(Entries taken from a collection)
*-*-*

-- ==== Sys2Proof/Config.lean ====
section
/-! DEFINITION. What is fixed for the machine and is not state (10_state.md R43): the data types of the platform behind
the bus (20_memory.md R62), and the two uninterpreted constants that stand for what a bus access does at a device page
(93_implementation_defined.md U7, log 4). The parameters of 00_scope.md R6 stand in Machine/Params.lean. -/
namespace Sys2Proof.Machine

/-- Storage bytes, as (storage address, byte): the storage of page pointer value q is at q*256 .. q*256+255 (R41). -/
abbrev Memory := List Host.Cell

/-- Page pointers, as (page number, storage page shown) (R41, R61). -/
abbrev PageTable := List (Nat × Nat)

/-- The clock thresholds and the NMI flag the collaborators share with the core (R62 `Iface`; R36, R37, R38). -/
structure Iface where
  /-- Video threshold (R36). -/
  ppuClocks : Nat
  /-- Mapper threshold, 0 = inactive (R37). -/
  irqClocks : Nat
  /-- Pending NMI (R38). -/
  nmiPending : Bool
  deriving DecidableEq, Repr, Inhabited

/-- Everything behind the bus (R42): storage, page pointers, collaborator registers, and which pages are not plain. -/
structure Platform where
  /-- All storage; storage pages 0 and `stackPage` are `RAM` (R64). -/
  store : Memory
  /-- Page pointers of the pages that can be repointed; pages 0 and `stackPage` always show `RAM` (R64, log 5). -/
  map : PageTable
  /-- Video-unit and mapper registers, as one uninterpreted number (R42, log 4). -/
  registers : Nat
  /-- Pages whose bus reads may have side effects: `SideEffectFree(p)` is false (R67, log 5). -/
  readIo : List Byte
  /-- Pages whose bus writes are the platform's own and not a plain store (R62, R78, log 5). -/
  writeIo : List Byte
  deriving DecidableEq, Repr, Inhabited

/-- A page whose pointer can be moved: any but page 0 and page `STACK_PAGE`, which the platform must keep showing `RAM`
(20_memory.md R64, 70_reset_and_hazards.md R362, D28; log 5). -/
abbrev MappablePage := { p : Byte // isRamPage p = false }

/-- A change of storage and of collaborator registers made from outside the core: by a device access or by a collaborator
(R68, R325 c). -/
structure PlatformChange where
  /-- Storage bytes written, in order. -/
  stores : List Host.Cell
  /-- The collaborator registers afterwards. -/
  registers : Nat
  deriving DecidableEq, Repr, Inhabited

/-- What a bus access to a device page does besides yielding a byte (R68): it may change the platform and the
thresholds, may repoint pages, and may raise the NMI flag; it never clears that flag (R303, log 11). A reply that repoints
page 0 or page `STACK_PAGE` cannot be written down: a platform that does so is refused (R64, D28; log 5). -/
structure DeviceReply where
  change : PlatformChange
  /-- Pages repointed, in order, as (page, storage page) (R61). -/
  repoints : List (MappablePage × Nat)
  ppuClocks : Nat
  irqClocks : Nat
  raiseNmi : Bool
  deriving DecidableEq, Repr, Inhabited

end Sys2Proof.Machine

namespace Sys2Proof.Config

/-- `BusRead` at a page that is not side-effect-free: an argument of the model, uninterpreted (R62, U7; log 4). -/
opaque deviceRead : Machine.Platform → Machine.Iface → Nat → Addr → Byte × Machine.DeviceReply

/-- `BusWrite` at a page whose writes are the platform's own: an argument of the model, uninterpreted (R62, U7; log 4). -/
opaque deviceWrite : Machine.Platform → Machine.Iface → Nat → Addr → Byte → Machine.DeviceReply

end Sys2Proof.Config
end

*-*-*

◆ WHAT THE TASK ASKS
Reproduce each of the entries exactly, omitting none.

◆ WRITTEN ANSWER
-- ==== Sys2Proof/Config.lean ====
section
/-! DEFINITION. What is fixed for the machine and is not state (10_state.md R43): the data types of the platform behind
the bus (20_memory.md R62), and the two uninterpreted constants that stand for what a bus access does at a device page
(93_implementation_defined.md U7, log 4). The parameters of 00_scope.md R6 stand in Machine/Params.lean. -/
namespace Sys2Proof.Machine

/-- Storage bytes, as (storage address, byte): the storage of page pointer value q is at q*256 .. q*256+255 (R41). -/
abbrev Memory := List Host.Cell

/-- Page pointers, as (page number, storage page shown) (R41, R61). -/
abbrev PageTable := List (Nat × Nat)

/-- The clock thresholds and the NMI flag the collaborators share with the core (R62 `Iface`; R36, R37, R38). -/
structure Iface where
  /-- Video threshold (R36). -/
  ppuClocks : Nat
  /-- Mapper threshold, 0 = inactive (R37). -/
  irqClocks : Nat
  /-- Pending NMI (R38). -/
  nmiPending : Bool
  deriving DecidableEq, Repr, Inhabited

/-- Everything behind the bus (R42): storage, page pointers, collaborator registers, and which pages are not plain. -/
structure Platform where
  /-- All storage; storage pages 0 and `stackPage` are `RAM` (R64). -/
  store : Memory
  /-- Page pointers of the pages that can be repointed; pages 0 and `stackPage` always show `RAM` (R64, log 5). -/
  map : PageTable
  /-- Video-unit and mapper registers, as one uninterpreted number (R42, log 4). -/
  registers : Nat
  /-- Pages whose bus reads may have side effects: `SideEffectFree(p)` is false (R67, log 5). -/
  readIo : List Byte
  /-- Pages whose bus writes are the platform's own and not a plain store (R62, R78, log 5). -/
  writeIo : List Byte
  deriving DecidableEq, Repr, Inhabited

/-- A page whose pointer can be moved: any but page 0 and page `STACK_PAGE`, which the platform must keep showing `RAM`
(20_memory.md R64, 70_reset_and_hazards.md R362, D28; log 5). -/
abbrev MappablePage := { p : Byte // isRamPage p = false }

/-- A change of storage and of collaborator registers made from outside the core: by a device access or by a collaborator
(R68, R325 c). -/
structure PlatformChange where
  /-- Storage bytes written, in order. -/
  stores : List Host.Cell
  /-- The collaborator registers afterwards. -/
  registers : Nat
  deriving DecidableEq, Repr, Inhabited

/-- What a bus access to a device page does besides yielding a byte (R68): it may change the platform and the
thresholds, may repoint pages, and may raise the NMI flag; it never clears that flag (R303, log 11). A reply that repoints
page 0 or page `STACK_PAGE` cannot be written down: a platform that does so is refused (R64, D28; log 5). -/
structure DeviceReply where
  change : PlatformChange
  /-- Pages repointed, in order, as (page, storage page) (R61). -/
  repoints : List (MappablePage × Nat)
  ppuClocks : Nat
  irqClocks : Nat
  raiseNmi : Bool
  deriving DecidableEq, Repr, Inhabited

end Sys2Proof.Machine

namespace Sys2Proof.Config

/-- `BusRead` at a page that is not side-effect-free: an argument of the model, uninterpreted (R62, U7; log 4). -/
opaque deviceRead : Machine.Platform → Machine.Iface → Nat → Addr → Byte × Machine.DeviceReply

/-- `BusWrite` at a page whose writes are the platform's own: an argument of the model, uninterpreted (R62, U7; log 4). -/
opaque deviceWrite : Machine.Platform → Machine.Iface → Nat → Addr → Byte → Machine.DeviceReply

end Sys2Proof.Config
end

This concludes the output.